Mohon tunggu...
Yohanes Patrio
Yohanes Patrio Mohon Tunggu... Lainnya - Karyawan Biasa

Pria Juga Boleh Bercerita. Pegiat Filsafat, Sastra dan Budaya.

Selanjutnya

Tutup

Humaniora Pilihan

Menemukan Kebahagian Dalam Sebuah Hubungan

14 April 2024   19:15 Diperbarui: 18 Mei 2024   16:20 130
+
Laporkan Konten
Laporkan Akun
Kompasiana adalah platform blog. Konten ini menjadi tanggung jawab bloger dan tidak mewakili pandangan redaksi Kompas.
Lihat foto
Humaniora. Sumber ilustrasi: PEXELS/San Fermin Pamplona

Dalam beberapa hari belakangan, topik tentang kebahagian selalu hangat untuk diperbincangkan di berbagai media sosial. Perdebatan sering muncul. Puluhan pertanyaan esensial lengkap dengan argumen yang tak terbantahkan. Apa itu kebahagian? Apakah kebahagian itu perlu dicari atau diusahakan? Ataukah kebahagian itu ada dalam diri masing - masing setiap orang dan tidak perlu dicari keluar?.

Beberapa hal diatas menjadi sangat wajar jika akhirnya orang pertanyakan.
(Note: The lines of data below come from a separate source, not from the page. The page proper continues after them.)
-- ==== Sys2Proof/Config.lean ====
section
/-! DEFINITION. What one implementation fixes and the spec leaves open: the free values. Each is an opaque
constant without a body, so nothing can be proved about its value. -/

namespace Sys2Proof

/-- A free number, drawn with the counter `Dev.fresh`: a value that the spec leaves open at that event (DESIGN CHOICE, log entry 1). -/
opaque Config.freeNat : Nat → Nat

/-- One bit of a free value. -/
def Config.freeBit (n : Nat) : Bool := Config.freeNat n % 2 == 1

/-- A free word. -/
def Config.freeWord (n : Nat) : Word := BitVec.ofNat 32 (Config.freeNat n)

/-- The C flag that `CMP a b` leaves: R187 names the carry flag and R197 says that CMP sets the flags, but no rule
says whether C is a carry or a borrow (DESIGN CHOICE, log entry 2). -/
opaque Config.cmpCarry : Word → Word → Bool

/-- `SHL` by 32 or more (DESIGN CHOICE, log entry 3). -/
opaque Config.shiftWide : Word → Word → Word

/-- The high word of `MUL` and the quotient of `DIV` where the signed and the unsigned reading differ (DESIGN CHOICE, log entry 4). -/
opaque Config.mulHigh : Word → Word → Word
opaque Config.divOpen : Word → Word → Word

/-- `CRCB` with CRC-8: R197 names the CRC but gives no polynomial (DESIGN CHOICE, log entry 5). -/
opaque Config.crc8Step : Word → Byte → Word

/-- Bytes of a periodic task's item context that R192 gives for a packet only (DESIGN CHOICE, log entry 93). -/
opaque Config.taskContext : Nat → Nat → Byte

/-- `TRANSIT_PHASE.PHASE_ERR` of an error that 31 bits of two's complement do not hold (DESIGN CHOICE, log entry 107). -/
opaque Config.widePhase : Int → Nat

/-- The completion timeout that the device uses within the range that a code of the function's Device Control 2 register names, in ns: the
host chooses a range, and the device the time in it (PRESUMED, log entry 168). -/
opaque Config.completionTimeout : Nat → Nat

/-- The content of the supervisor ROM's version field and the identity of a device are per device (R746, R551). -/
opaque Config.romVersion : Nat
opaque Config.stepping : Nat

/-- The fuses of a device (R554): the bytes of its device root and of its `IDENTITY`. -/
opaque Config.rootByte : Nat → Byte
opaque Config.identityByte : Nat → Byte

/-- The counter block under which the value of a slot copy is encrypted, by slot and generation, and the key derived from a storage key that
tags copies (R577) (DESIGN CHOICE, log entry 177). -/
opaque Config.storeBlock : Nat → Nat → List Byte
opaque Config.storeTagKey : List Byte → List Byte

end Sys2Proof
end

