-- ==== Sys2Proof/Machine/RegMap.lean ====
section
/-! DEFINITION. The register map (R739, R740 and the register tables of every chapter): for each register its
address, its array dimensions, and its fields with access code (R9), reset value and legal range. Addresses of BAR2
(R376, R425) stand at 0x0100_0000 and above; the registers that a select register banks (QSEL, RING_SEL, GATE_SEL)
stand at 0x1000_0000 and above, one per queue, ring and part. -/

namespace Sys2Proof

/-- The access codes of R9. -/
inductive Acc | rw | ro | wo | w1c | rc | rws
  deriving DecidableEq, Repr, Inhabited

/-- Registers whose reset value depends on their index. -/
inductive VarReset | none | recSrcReset | idxReset | canInfoReset | portInfoReset | chProtReset | inDieReset
  deriving DecidableEq, Repr, Inhabited

/-- One field: its bits `hi:lo`, access code, reset value, and the values that a write may give it, where the spec
leaves it unchanged at any other. -/
structure FieldDef where
  hi : Nat
  lo : Nat
  acc : Acc
  reset : Nat
  valid : Option (Nat × Nat)
  deriving DecidableEq, Repr, Inhabited

/-- One register, or an array of registers with the given (stride, count) dimensions. -/
structure RegDef where
  base : Nat
  dims : List (Nat × Nat)
  var : VarReset
  fields : List FieldDef
  deriving DecidableEq, Repr, Inhabited

/-- Is the register one of these? -/
def RegDef.isOne (r : RegDef) (l : List RegDef) : Bool := l.any fun x => x.base == r.base

/-- A field named for the model's own use. -/
structure Fld where
  reg : RegDef
  hi : Nat
  lo : Nat
  deriving DecidableEq, Repr, Inhabited
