-- ==== Sys2Proof/Machine/Events.lean ====
section
/-! DEFINITION. Completion rings and event rings: writing completions and event records, the lost-record count, and
publication with interrupts (R385–R390, R396, R397, R404, R407, R408, R415–R419). -/

namespace Sys2Proof.Machine

/-- Ring number of a tenant's cipher queue in this model. -/
def cipherRing : Nat := 64

/-- A ring. -/
def Dev.ring (d : Dev) (t r : Nat) : Ring := sget d.kept.rings (65 * t + r)

/-- Change a ring. -/
def Dev.modRing (d : Dev) (t r : Nat) (f : Ring → Ring) : Dev :=
  d.modK fun k => { k with rings := smod k.rings (65 * t + r) f }

/-- Kind of a ring (R381); the cipher queue is a kind of its own, 8. -/
def Dev.ringKind (d : Dev) (t r : Nat) : Nat :=
  if r = cipherRing then (if d.on F.CQ_CFG_VALID [t] then 8 else 0) else d.rd F.RING_CFG_A_KIND [t, r]

/-- Slots of a ring (R382). -/
def Dev.ringSize (d : Dev) (t r : Nat) : Nat :=
  2 ^ (if r = cipherRing then d.rd F.CQ_CFG_SIZE_LOG2 [t] else d.rd F.RING_CFG_A_SIZE_LOG2 [t, r])

/-- Is a ring enabled? -/
def Dev.ringOn (d : Dev) (t r : Nat) : Bool :=
  if r = cipherRing then d.on F.CIPHER_CTL_ENABLE [t] else d.on F.RING_CTL_ENABLE [t, r]

/-- Is a ring stalled (R420)? -/
def Dev.ringStalled (d : Dev) (t r : Nat) : Bool :=
  if r = cipherRing then d.on F.CIPHER_CTL_STALLED [t] else d.on F.RING_CTL_STALLED [t, r]

/-- The completion ring that a ring names. -/
def Dev.ringCq (d : Dev) (t r : Nat) : Nat :=
  if r = cipherRing then d.rd F.CQ_CFG_CQ [t] else d.rd F.RING_CFG_A_CQ [t, r]

/-- The service class of a ring, as its two-bit code. -/
def Dev.ringClass (d : Dev) (t r : Nat) : Nat :=
  if r = cipherRing then d.rd F.CQ_CFG_CLASS [t] else d.rd F.RING_CFG_A_CLASS [t, r]

/-- Free slots of a completion or event ring: the device fills slots up to, but not including, consumer − 1 (R386). -/
def Dev.freeSlots (d : Dev) (t r : Nat) : Nat :=
  let n := d.ringSize t r
  (((d.ring t r).consumer + n) - (d.ring t r).write - 1) % n

/-- The host address of a ring, and of its slot `i` (R382, R425): the write-back location follows the last slot. -/
def Dev.ringBase (d : Dev) (t r : Nat) : Nat := d.rd F.RING_BASE_HI_BASE [t, r] * 4294967296 + d.rd F.RING_BASE_LO_BASE [t, r] * 4096
def Dev.slotAddr (d : Dev) (t r i : Nat) : Nat := d.ringBase t r + 32 * i

/-- Write one record into a completion or event ring's next slot (R397). -/
def Dev.putRecord (d : Dev) (t r acc : Nat) (irq : Bool) (out : Nat → Out) : Dev :=
  let n := d.ringSize t r
  let a := d.slotAddr t r (d.ring t r).write
  (d.modRing t r fun g =>
    { g with write := (g.write + 1) % n, unreported := g.unreported + 1, irqNow := g.irqNow + irq.toNat, lastAcc := acc }).emit (out a)

/-- `DRAINED` follows the count of items whose completion is not yet published (R423). -/
def Dev.syncDrained (d : Dev) (t r : Nat) : Dev :=
  let v := if (d.ring t r).open_ = 0 then 1 else 0
  if r = cipherRing then d.wr F.CIPHER_CTL_DRAINED [t] v else d.wr F.RING_CTL_DRAINED [t, r] v

/-- A completion stands in a slot: that of an item with effects to release is noted (R398). -/
def Ring.placed (g : Ring) (acc slot : Nat) : Ring :=
  { g with done_ := g.done_ + 1, unreleased := g.unreleased.map fun u => if u.ref.acc = acc then { u with slot := some slot } else u }

/-- A completion is discarded: the item counts as ended. -/
def Ring.discarded (g : Ring) (acc : Nat) : Ring :=
  { g with open_ := g.open_ - 1, void := g.void.filter (· != acc), unreleased := g.unreleased.filter fun u => u.ref.acc != acc }

/-- Write one completion of a submission ring: its reserved slot of the completion ring is used. Completions of items read before a host
port reset, and those for a ring that is disabled, are discarded (R422). -/
def Dev.putCompletion (d : Dev) (t r acc : Nat) (bytes : List Byte) (irq : Bool) : Dev :=
  let cq := d.ringCq t r
  let void := (d.ring t r).void.contains acc
  let d := d.modRing t cq fun g => { g with reserved := g.reserved - 1 }
  if d.ringOn t cq ∧ !void then
    (d.modRing t r fun g => g.placed acc (d.ring t cq).write).putRecord t cq acc irq fun a => .completion t cq a bytes
  else (d.modRing t r fun g => g.discarded acc).syncDrained t r

/-- Write the completions at the front of ring order that are ready (R404). -/
def Dev.drainOrder (t r : Nat) : List HostRef → Dev → Dev
  | [], d => d
  | h :: rest, d =>
    match (d.ring t r).waitC.find? fun w => w.1 == h.acc with
    | none => d
    | some w =>
      let d := d.modRing t r fun g =>
        { g with waitC := g.waitC.filter fun x => x.1 != h.acc, inflight := g.inflight.filter fun x => x.acc != h.acc }
      Dev.drainOrder t r rest (d.putCompletion t r h.acc w.2.1 w.2.2)

/-- The 32 bytes of a completion (R407, R408). -/
def completionBytes (h : HostRef) (status cflags delay : Nat) (result : List Byte) : List Byte :=
  leBytes 2 h.tag ++ leBytes 1 status ++ leBytes 1 cflags ++ leBytes 1 (h.ring % 64) ++ leBytes 1 delay ++
    leBytes 2 h.sqHead ++ leBytes 6 h.acc ++ [0, 0] ++
    (if result = [] then leBytes 4 h.transit ++ List.replicate 12 0 else slice result 0 16)

/-- PEER_HELD for what entered before the takeover boundary and completes after it (R683). -/
def Dev.peerHeld (d : Dev) (transit : Nat) : Nat :=
  match d.tookOver with | some t => if transit < t then 4 else 0 | none => 0

/-- `CFLAGS` of a record about a packet or a program's item: PEER_HELD, and FROM_COMPANION for a frame that came over GAP_FILL (R416, R683). -/
def Dev.itemFlags (d : Dev) (transit : Nat) (companion : Bool) : Nat := d.peerHeld transit + 8 * companion.toNat

/-- The completion of a host item; a cipher queue's names its completion ring (R611). The companion read the descriptor of every item that
entered before a takeover (R677, R683). -/
def Dev.completionOf (d : Dev) (h : HostRef) (status cflags delay : Nat) (result : List Byte) : List Byte :=
  let shown := if h.ring = cipherRing then { h with ring := d.ringCq h.tenant h.ring } else h
  completionBytes shown status (cflags + 3 * d.peerHeld h.transit) delay result

/-- A transit that never comes: what is `ready` at it waits for publication. -/
def untilPublished : Nat := 2 ^ 64

/-- A host item reaches its outcome: its completion is written as soon as it is decided, in ring order on command and output rings. Until a
cipher operation's is published, a restart ends it WITHDRAWN (R616). -/
def Dev.complete (d : Dev) (h : HostRef) (status : Nat) (cflags : Nat := 0) (delay : Nat := 0)
    (result : List Byte := []) : Dev :=
  let b := d.completionOf h status cflags delay result
  let k := d.ringKind h.tenant h.ring
  if k = 3 ∨ k = 4 then
    let d := d.modRing h.tenant h.ring fun g => { g with waitC := g.waitC ++ [(h.acc, b, h.irqNow)] }
    Dev.drainOrder h.tenant h.ring (d.ring h.tenant h.ring).inflight d
  else
    let d := d.modRing h.tenant h.ring fun g => { g with
      inflight := g.inflight.filter fun x => x.acc != h.acc
      unreleased := if k = 8 then g.unreleased ++ [{ ref := h, ready := untilPublished }] else g.unreleased }
    d.putCompletion h.tenant h.ring h.acc b h.irqNow

/-- The transit from which what a host item does shows outside the device: the boundary that ends the present transit releases it, or the
next one where the latch cut has passed (R396, R671). -/
def Dev.releaseTransit (d : Dev) : Nat := d.kept.transit + 1 + d.cutDone.toNat

/-- A host item reaches its outcome while its effects wait for a boundary (R396, R398). -/
def Dev.completeHeld (d : Dev) (h : HostRef) (status : Nat) (cflags : Nat := 0) (delay : Nat := 0) : Dev :=
  let d := if status ≤ 1 then d.modRing h.tenant h.ring fun g => { g with unreleased := g.unreleased ++ [{ ref := h, ready := d.releaseTransit }] }
    else d
  d.complete h status cflags delay

/-- An item whose effects will not be released ends WITHDRAWN after all: its completion, which no write-back has published, is written
again (R398, R487). -/
def Dev.withdrawItem (t r : Nat) (d : Dev) (u : Unreleased) : Dev :=
  let b := d.completionOf u.ref 0x60 0 0 []
  let cq := d.ringCq t r
  let d := d.modRing t r fun g => { g with
    unreleased := g.unreleased.filter fun x => x.ref.acc != u.ref.acc
    waitC := g.waitC.map fun x => if x.1 = u.ref.acc then (x.1, b, x.2.2) else x }
  match u.slot with
  | some w => if d.ringOn t cq then d.emit (.completion t cq (d.slotAddr t cq w) b) else d
  | none => d

/-- Complete an item if it came from a host. -/
def Dev.completeOpt (d : Dev) (h : Option HostRef) (status : Nat) (cflags : Nat := 0) (delay : Nat := 0) : Dev :=
  match h with
  | none => d
  | some h => d.complete h status cflags delay

/-- The event ring of a tenant, where it has one (R415). -/
def Dev.eventRing (d : Dev) (t : Nat) : Option Nat :=
  let r := d.rd F.TENANT_CFG_EVENT_RING [t]
  if d.ringKind t r = 6 ∧ d.ringOn t r then some r else none

/-- The 32 bytes of an event record (R416): `detail` holds bytes 14–31. -/
def eventBytes (code status cflags source acc : Nat) (extra : Nat) (detail : List Byte) : List Byte :=
  leBytes 2 code ++ leBytes 1 status ++ leBytes 1 cflags ++ leBytes 2 source ++ leBytes 1 extra ++ [0] ++
    leBytes 6 acc ++ slice detail 0 18

/-- Count an event record that does not fit (R418). -/
def Dev.loseEvent (d : Dev) (t : Nat) (ring : Option Nat) (acc : Nat) : Dev :=
  let d := d.bump F.EVT_LOST_COUNT [t]
  match ring with
  | none => d
  | some r => d.modRing t r fun g =>
      { g with lost := g.lost + 1, lostFirst := if g.lost = 0 then acc else g.lostFirst }

/-- Does an ordinary record fit the tenant's event ring (R418)? -/
def Dev.eventRoom (d : Dev) (t : Nat) : Bool :=
  match d.eventRing t with
  | none => false
  | some r => (d.ring t r).lost == 0 && decide (2 ≤ d.freeSlots t r)

/-- Post one event record with a given accession number. -/
def Dev.eventAt (d : Dev) (acc t code status source : Nat) (detail : List Byte := []) (extra : Nat := 0)
    (cflags : Nat := 0) : Dev :=
  match d.eventRing t with
  | none => d.loseEvent t none acc
  | some r =>
    if d.eventRoom t then
      d.putRecord t r acc false fun a => .event t a (eventBytes code status cflags source acc extra detail)
    else d.loseEvent t (some r) acc

/-- Post one event record; the event takes its accession number here. -/
def Dev.event (d : Dev) (t code status source : Nat) (detail : List Byte := []) (cflags : Nat := 0) : Dev :=
  let (a, d) := d.number
  d.eventAt a t code status source detail 0 cflags

/-- Bytes 14 and 15 are reserved in most records; the detail of R417 starts at byte 16. -/
def detail16 (b : List Byte) : List Byte := [0, 0] ++ b

/-- A slot of the event ring has freed: the `EVENTS_LOST` record goes before any later record, into the last free slot where there is
no other (R418). -/
def Dev.flushLost (d : Dev) (t r : Nat) : Dev :=
  let g := d.ring t r
  if g.lost ≠ 0 ∧ 1 ≤ d.freeSlots t r then
    let d := d.putRecord t r g.lostFirst false fun a =>
      .event t a (eventBytes 0x0003 0 0 r g.lostFirst 0 (detail16 (leBytes 4 g.lost ++ leBytes 6 g.lostFirst)))
    d.modRing t r fun g => { g with lost := 0, lostFirst := 0 }
  else d

/-- Has an enabled completion ring a slot to reserve (R390)? -/
def Dev.canReserve (d : Dev) (t cq : Nat) : Bool :=
  d.ringOn t cq && decide ((d.ring t cq).reserved < d.freeSlots t cq)

/-- Reserve one completion slot for an item of a ring (R390); the first time none is free, `CQ_FULL` is posted (R418). -/
def Dev.reserve (d : Dev) (t cq : Nat) : Bool × Dev :=
  if d.canReserve t cq then
    (true, d.modRing t cq fun g => { g with reserved := g.reserved + 1, cqFull := false })
  else if (d.ring t cq).cqFull ∨ !d.ringOn t cq then (false, d)
  else (false, (d.modRing t cq fun g => { g with cqFull := true }).event t 0x0004 0 cq)

/-- Post to every tenant that holds a right (R380). -/
def Dev.eventToRight (d : Dev) (bit code status source : Nat) (detail : List Byte) : Dev :=
  (List.range 16).foldl (fun d t =>
    if d.on F.TENANT_CFG_ENABLE [t] && bitAt (d.rd F.TENANT_CFG_RIGHTS [t]) bit
    then d.event t code status source detail else d) d

/-- The host port a tenant is bound to (R379). -/
def Dev.portOf (d : Dev) (t : Nat) : Nat := d.rd F.TENANT_CFG_PORT [t]

/-- The pieces of a transfer of bytes to an address, cut at every multiple of `m` (R443). The first argument bounds their number (DEDUCED, log entry 169). -/
def cutAt (m : Nat) : Nat → Nat → List Byte → List (Nat × List Byte)
  | 0, _, _ => []
  | k + 1, a, b =>
    if b = [] then []
    else
      let n := m - a % m
      (a, b.take n) :: cutAt m k (a + n) (b.drop n)

/-- Max_Payload_Size and Max_Read_Request_Size that the host has set on a port, in bytes (R445). -/
def Pcie.payload (p : Pcie) : Nat := min 512 (128 * 2 ^ p.mps)
def Pcie.readRequest (p : Pcie) : Nat := min 4096 (128 * 2 ^ p.mrrs.getD 2)

/-- Has the host assigned the BARs of a port? Until then the port answers no memory request (R737). -/
def Pcie.assigned (p : Pcie) : Bool := p.bar0.isSome && p.bar2.isSome && p.bar4.isSome
def Dev.barsOn (d : Dev) (port : Nat) : Bool := (sget d.pcie port).assigned

/-- Completions and event records, which stand in the slots of rings. -/
def Out.isRecord : Out → Bool
  | .completion .. | .event .. => true
  | _ => false

/-- What a boundary releases with a complete delta acts on the kept stores, and on what a withdrawal would return to: it is released, and stays
so (R398, R702). Records that stand elsewhere in that content are noted: a restart writes them again. -/
def Dev.both (d : Dev) (f : Dev → Dev) : Dev :=
  let m := f { d with kept := { d.mirror with transit := d.kept.transit }, out := [] }
  let n := f d
  { n with mirror := m.kept, rewrites := n.rewrites ++ m.out.filter Out.isRecord }

/-- Bytes go to a tenant's host memory as posted writes, in ascending address order: no piece carries more than 256 bytes or crosses a
boundary of 4 KiB or of the Max_Payload_Size that the host has set (R443, R444). -/
def Dev.writeHost (d : Dev) (t addr : Nat) (b : List Byte) : Dev :=
  let m := min 256 (sget d.pcie (d.portOf t)).payload
  (cutAt m (b.length / m + 2) addr b).foldl (fun d p => d.emit (.hostWrite t p.1 p.2)) d

end Sys2Proof.Machine
end

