/-- The edit unit (R162, R163, R166): the handle of the edited packet, or nothing where the packet is released. Templates keep what the operations
used, also where no cell or handle is found for the result (DESIGN CHOICE, log entry 190). -/
def Dev.edit (d : Dev) (h act : Nat) : Option Nat × Dev :=
  if act = 0 then (some h, d)
  else
    let p := d.pkt h
    let ts := p.stampSec * 1000000000 + p.stampNs
    let (ok, e) := editAll d.parseCfg ts (sget d.kept.actions act) { kind := p.kind, data := p.data, templates := d.kept.templates }
    let d := d.modK fun k => { k with templates := e.templates }
    if !ok then (none, (d.bump F.ACT_FAIL_COUNT [act]).release_ h 0x12)
    else
      match d.storePkt { p with kind := e.kind, data := e.data, asIs := false } with
      | none => (none, (d.dropNoCell p.res).release_ h 0x11)
      | some (h', d) => (some h', d.unref h)

/-- The pipeline of R128 for one committed packet or host item. -/
def classifyPkt (h : Nat) (d : Dev) : Dev :=
  let p := d.pkt h
  let d := { d with toClassify := d.toClassify.filter (· != h) }
  let s := parseBytes d.parseCfg p.kind p.data
  let (prof, set) := d.profileOf p
  let pm := d.matchSet set p.data s
  let key := d.keyOf p prof pm s
  let (result, miss) := d.lookup prof key
  let d := if miss then d.bump F.MISS_COUNT [prof] else d
  let shelf := result % 65536
  let hash := if bitAt result 43 then d.spreadHash prof (bitsOf result 47 44) key else 0
  let flags := s.flags + (if p.bad ≠ 0 then pfBad else 0)
  let cls : Classified := { done := true, flags, hdrs := s.hdrs, built := s.built, pm, shelf, hash, payOff := s.pos, level := s.level, tags := s.tags }
  let d := d.modPkt h fun p => { p with cls }
  let sc := match d.alm.bind fun a => Almanac_flow a shelf with | some e => e.cls != 2 | none => false
  if bitAt result 49 then
    let d := d.recordPacket { p with cls } sc
    (d.bump F.CLASS_DROP_COUNT [prof]).release_ h 0x12
  else
    match d.edit h (bitsOf result 27 16) with
    | (none, d) => d.recordPacket { p with cls } sc   -- the edit fails before the verdict is taken: the record goes out unmarked
    | (some h', d) =>
      -- the packet's record precedes the marker of a trigger that its verdict pulls
      let v := (d.verdict p result).1
      let d := d.recordPacket { p with cls := { cls with verdict := v } } sc
      let d := (d.verdict p result).2.modPkt h' fun p => { p with cls := { p.cls with verdict := v } }
      if d.verdictDrops result v then d.release_ h' 0x12 else d.dispose h' result hash

/-- An entry's liveness at a boundary (R178). -/
def checkLive (i : Nat) (d : Dev) : Dev :=
  let e := d.cat i
  let behind := (d.kept.transit % 2 ^ 32 + 2 ^ 32 - e.lastSeen) % 2 ^ 32
  if e.kind ≠ 0 ∧ bitAt e.policy 2 ∧ e.state % 4 ≠ 2 ∧ e.liveTimeout ≤ behind then d.setLive i 2 else d

/-- The Catalogue at a boundary: rate spans restart (R174), but for one of 0 (DESIGN CHOICE, log entry 193). -/
def catalogueBoundary (d : Dev) : Dev :=
  d.modK fun k => { k with catalogue := smap (fun _ e =>
    if e.rateSpan ≠ 0 ∧ k.transit % e.rateSpan = 0 then { e with rateCount := 0 } else e) k.catalogue }

end Sys2Proof.Machine
end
Sebab salah satu contoh yang tidak jarang kita lihat dalam masyarakat sekitar kita atau yang sering diumbar di media - bahkan secara khusus adalah, orang sering mengaitkan kebahagian dengan relasi yang harmonis dengan orang lain. 

Namun kenyataanya, tidak jarang pula kita melihat, seringkali hubungan asmara atau pertemanan dapat menjadi sumber atau pemicu dari ketidakbahagiaan seseorang. 

Stres karena pengkhianatan, perlakuan kasar, atau tuntutan yang tidak wajar dalam hubungan dapat memberikan dampak negatif yang signifikan terhadap kesejahteraan emosional seseorang. Ketidakstabilan dalam hubungan kerap menciptakan ketegangan yang berlarut-larut, merusak harga diri, dan mengganggu keseimbangan psikologis.

Well,,saya tidak perlu banyak berkoar - koar tentang itu sebab, bagaimanapun juga,  kita tentu memiliki preferensi masing -masing tentang hidup dan kebahagian terutama dalam sebuah hubungan ( asmara ). Sehingga tidak ada jawaban mutlak untuk pertanyaan - pertanyaan filosofis semacam itu, sekalipun ribuan dalil selalu disuguhkan.

Namun demikian, saya rasa diskusi ini tetap menarik karena menghadirkan kesempatan bagi kita semua untuk merenungkan arti sejati dari kebahagian dalam kehidupan kita, serta untuk mengeksplorasi berbagai cara untuk mencapainya, baik melalui pencarian aktif maupun penemuan dalam diri kita sendiri. 

Dan untuk memperkaya itu semua, tidak rugi rasanya jika kita menilik dan mencoba memahami berbagai pandangan orang dan pemikiran tertentu dalam memaknai hidup dan kebahagian.

Ada sebuah cerita menarik yang datang dari negeri Athena ribuan tahun lalu. Socrates dengan istri mudanya, Xanthippe. Seorang perempuan Athena yang berumur 40 tahun lebih muda dari Socrates. 

Ia dikenal  sebagai seorang wanita bertabiat cerewet, ketus, kasar, pemarah dan pelaku KDRT. Menurut cerita (kesaksian Plato, muridnya Socrates), Xanthippe sering ngelampir dengan alis mata diangkat, mata menyala dan menuding - nuding tidak jelas kepada sang suami, Socrates.

Konon katanya, Socrates menganggap bahwa berumah tangga adalah bermeditasi, sehingga menikahinya semata - mata untuk melatih mental, kesabaran dan pengendalian diri. 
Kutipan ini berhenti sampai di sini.